Domina Law Group Managing Lawyer Brian Jorde was recently quoted by the Iowa Capital Dispatch in an article discussing the latest legal challenge to Iowa’s land survey law.

As reported by the Iowa Capital Dispatch, the Iowa Supreme Court last month declined to review an appeal filed by a surveyor who had been cited for trespassing on private property to conduct a land survey for Summit Carbon Solutions’ proposed carbon dioxide pipeline.

The surveyor was cited in August 2022 for entering a property in Dickinson County after other surveyors had been told to leave and not return. Following the citation, the surveyor sought a dismissal of the case, which was denied by a district court judge in January. He appealed that denial, asking the state’s high court to review the matter. However, that too proved unsuccessful.

In its order rejecting the appeal, Iowa Supreme Court Justice Christopher McDonald stated that the appeal contained nearly four times the number of documents allowable under the state’s Rules of Appellate Procedure and failed to provide the court with the ability to readily assess the most critical aspects of the record.
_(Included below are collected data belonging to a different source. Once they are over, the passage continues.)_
/-- KST event bit 2: By R291 -/
def KST.evKEY_RETIRED : Nat := 2

/-- KST event bit 3: The last free entry of the mark table was taken. A LOAD later refused for a full table by R288 raises nothing further -/
def KST.evMARK_FULL : Nat := 3

/-- KST event bit 4: KS_FORMAT ignored -/
def KST.evFORMAT_REJECT : Nat := 4

/-- CCH event bit 0: A message failed its tag -/
def CCH.evAUTH_FAIL_EVT : Nat := 0

/-- CCH event bit 1: Comparison mismatch by R298 -/
def CCH.evMISMATCH_EVT : Nat := 1

/-- CCH event bit 2: Channel left service by R298 -/
def CCH.evOUT_OF_SERVICE : Nat := 2

/-- CCH event bit 3: Keys erased by R299; privileged channels only -/
def CCH.evKEY_ERASED : Nat := 3

/-- CCH event bit 4: A message waited for a context by R300 -/
def CCH.evCTX_FULL : Nat := 4

/-- CLK event bit 0: LOCK declared -/
def CLK.evLOCK_GAINED : Nat := 0

/-- CLK event bit 1: By R312 -/
def CLK.evLOCK_LOST : Nat := 1

/-- CLK event bit 2: By R312 -/
def CLK.evLOCK_PATH_FAULT_EVT : Nat := 2

/-- CLK event bit 3: A DLL left its window by R308 -/
def CLK.evDLL_OUT : Nat := 3

/-- CLK event bit 4: Margin scan complete -/
def CLK.evMSCAN_DONE : Nat := 4

/-- CLK event bit 5: Retraining complete -/
def CLK.evRETRAIN_DONE : Nat := 5

/-- CLK event bit 6: By R322 -/
def CLK.evRETRAIN_REFUSED : Nat := 6

/-- CLK event bit 7: Record programmed by R318 -/
def CLK.evCAL_SAVED : Nat := 7

/-- PSQ event bit 0: Power-up complete -/
def PSQ.evSEQ_DONE : Nat := 0

/-- PSQ event bit 1: By R327 -/
def PSQ.evSEQ_FAULT : Nat := 1

/-- PSQ event bit 2: By R326 -/
def PSQ.evTABLE_REJECT : Nat := 2

/-- PSQ event bit 3: By R329 -/
def PSQ.evRAIL_OUT : Nat := 3

/-- PSQ event bit 4: By R330 -/
def PSQ.evDIS_LATE_EVT : Nat := 4

/-- PSQ event bit 5: By R343 -/
def PSQ.evPARK_REJECT : Nat := 5

/-- PSQ event bit 6: PARKED entered -/
def PSQ.evPARKED_EVT : Nat := 6

/-- PSQ event bit 7: AWAKE entered by R344 -/
def PSQ.evWOKEN : Nat := 7

/-- SCN event bit 0: A used channel converted at code 0 or 16,383 -/
def SCN.evSAT : Nat := 0

/-- RST event bit 0: By R339 -/
def RST.evCLOCK_FAIL : Nat := 0

/-- RST event bit 1: A management-only reset took place -/
def RST.evMGMT_RESET : Nat := 1

/-- RST event bit 2: Record programmed by R332 -/
def RST.evLAST_RECORD : Nat := 2

/-- THM event bit 0: Throttle entered -/
def THM.evTHROTTLE_ON : Nat := 0

/-- THM event bit 1: Throttle left -/
def THM.evTHROTTLE_OFF : Nat := 1

/-- THM event bit 2: By R342 -/
def THM.evTRIP : Nat := 2

/-- THM event bit 3: By R340 -/
def THM.evSENSOR_FAULT : Nat := 3

/-- NOR event bit 0: Curator operation ended -/
def NOR.evOP_DONE : Nat := 0

/-- NOR event bit 1: By R352 -/
def NOR.evNOT_ERASED_EVT : Nat := 1

/-- NOR event bit 2: By R354 -/
def NOR.evFENCED_EVT : Nat := 2

/-- NOR event bit 3: Record programmed by R360 -/
def NOR.evCOMMIT_DONE : Nat := 3

/-- NOR event bit 4: Verification failed -/
def NOR.evCOMMIT_FAIL : Nat := 4

/-- CUR event bit 0: The last reset came from a watchdog -/
def CUR.evWDT_RESET : Nat := 0

/-- CUR event bit 1: The last reset came from a lock-up -/
def CUR.evLOCKUP_RESET : Nat := 1

/-- CUR event bit 2: Booted by fallback -/
def CUR.evFALLBACK_BOOT : Nat := 2

/-- CUR event bit 3: FW_READY set -/
def CUR.evFW_READY_EVT : Nat := 3

/-- FEN event bit k - 1: An attempt of cause k, k = 1 to 6 -/
def FEN.evCAUSE (k : Nat) : Nat := k - 1

/-- CEN event bit 0: SUMMARY record written -/
def CEN.evSUMMARY_DONE : Nat := 0

/-- CEN event bit 1: OUT_OF_CYCLE record written -/
def CEN.evOOC_DONE : Nat := 1

/-- CEN event bit 2: FULL set -/
def CEN.evSTORE_FULL : Nat := 2

/-- CEN event bit 3: A record written with OVF -/
def CEN.evOVF_EVT : Nat := 3

/-- CEN event bit 4: Clear complete -/
def CEN.evCLEAR_DONE : Nat := 4

/-- RTC event bit 0: Set refused -/
def RTC.evBAD_DATE_EVT : Nat := 0

/-- RTC event bit 1: Set accepted -/
def RTC.evSET_DONE : Nat := 1

/-- RTC event bit 2: End of range reached -/
def RTC.evCAL_END_EVT : Nat := 2

/-- RTC event bit 3: By R378 -/
def RTC.evOSC_FAIL_EVT : Nat := 3

/-- VIT event bit 0: Entry by R383 -/
def VIT.evVITRINE_ENTERED : Nat := 0

/-- VIT event bit 1: By R382 -/
def VIT.evJTAG_REFUSED : Nat := 1

/-- VIT event bit 2: An injection took place -/
def VIT.evCANARY_FIRED : Nat := 2

/-- VIT event bit 3: By R391 -/
def VIT.evCANARY_REFUSED_EVT : Nat := 3

/-- SYS event bit 0: An access counted by R396 -/
def SYS.evBAD_ACCESS_EVT : Nat := 0

/-- SYS event bit 1: A write ignored by R404 -/
def SYS.evEXPERT_DENIED_EVT : Nat := 1

/-- SYS event bit 2: OPEN rose -/
def SYS.evSERVICE_OPENED : Nat := 2

/-- SYS event bit 3: OPEN fell -/
def SYS.evSERVICE_CLOSED : Nat := 3

/-- PCE event bit 0: LINK_UP fell -/
def PCE.evLINK_DOWN : Nat := 0

/-- PCE event bit 1: LINK_UP rose -/
def PCE.evLINK_UP_EVT : Nat := 1

/-- PCE event bit 2: An uncorrectable error was logged -/
def PCE.evUNCORR_EVT : Nat := 2

/-- SMB event bit 0: A transaction discarded for PEC -/
def SMB.evPEC_ERR_EVT : Nat := 0

/-- SMB event bit 1: A clock-low timeout -/
def SMB.evTIMEOUT_EVT : Nat := 1

/-- How many event bits the layout of page `p` defines. -/
def pageEvents (p : Nat) : Nat :=
  if p == 0x00 then 4 else
  if p == 0x01 then 3 else
  if p == 0x02 then 8 else
  if p == 0x03 then 1 else
  if p == 0x04 then 8 else
  if p == 0x05 then 11 else
  if p == 0x06 then 4 else
  if p == 0x07 then 5 else
  if p == 0x08 then 5 else
  if p == 0x09 then 4 else
  if p == 0x0A then 6 else
  if p == 0x0B then 4 else
  if p == 0x0C then 4 else
  if 0x10 ≤ p && p < 0x20 then 6 else
  if 0x20 ≤ p && p < 0x30 then 6 else
  if p == 0x30 then 6 else
  if p == 0x31 then 6 else
  if p == 0x32 then 9 else
  if p == 0x33 then 7 else
  if 0x34 ≤ p && p < 0x37 then 6 else
  if p == 0x37 then 4 else
  if p == 0x38 then 5 else
  if p == 0x39 then 8 else
  if 0x40 ≤ p && p < 0x48 then 6 else
  if 0x48 ≤ p && p < 0x50 then 8 else
  if p == 0x50 then 6 else
  if 0x60 ≤ p && p < 0xA0 then 5 else
  if p == 0xA0 then 5 else
  if p == 0xA1 then 10 else
  if p == 0xA2 then 4 else
  if p == 0xB0 then 6 else
  if p == 0xB1 then 5 else
  if 0xB2 ≤ p && p < 0xC8 then 5 else
  if p == 0xD0 then 6 else
  if p == 0xE0 then 3 else
  if p == 0xE1 then 2 else
  0

end Sys2Proof.Machine
end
According to court records, a trial has been set for late June.

Cases Put Iowa Land Survey Law at Issue

The trespassing case out of Dickinson County is just one of several challenges focusing on issues related to Iowa’s land survey law, which requires pipeline companies seeking entry for land surveys to hold informational meetings and provide 10 days’ written notice via certified mail.

Attorney Steven Goodlow, who is prosecuting the case for Dickinson County, said that landowners and a tenant refused to accept those certified letters and that Summit, rather than conducting the survey anyway, should have sought an injunction.

Attorney Brian Jorde and Domina Law are handling another land survey case in Woodbury County involving pipeline company Navigator CO2 Ventures’ suit against landowners for an injunction. Last fall, Jorde and our firm filed a countersuit arguing that law enabled the government to appropriate landowners’ rights to exclude others from their property, as the state Constitution holds that “private property shall not be taken for public use without just compensation first being made,” and protects landowners’ property rights from unwarranted government intrusion.

These cases, Attorney Brian Jorde notes in an interview with the Iowa Capital Dispatch, could have big consequences for affected landowners. However, he did note that the Clay County case differed from the one in Woodbury, as the Clay County landowner admitted to signing the 10-day notice.

Summit and Navigator have other pending lawsuits against unwilling landowners, including two cases against Summit consolidated into one that’s set for trial this month in Butler County. Summit has pending suits in six Iowa Counties set for trial between May and August.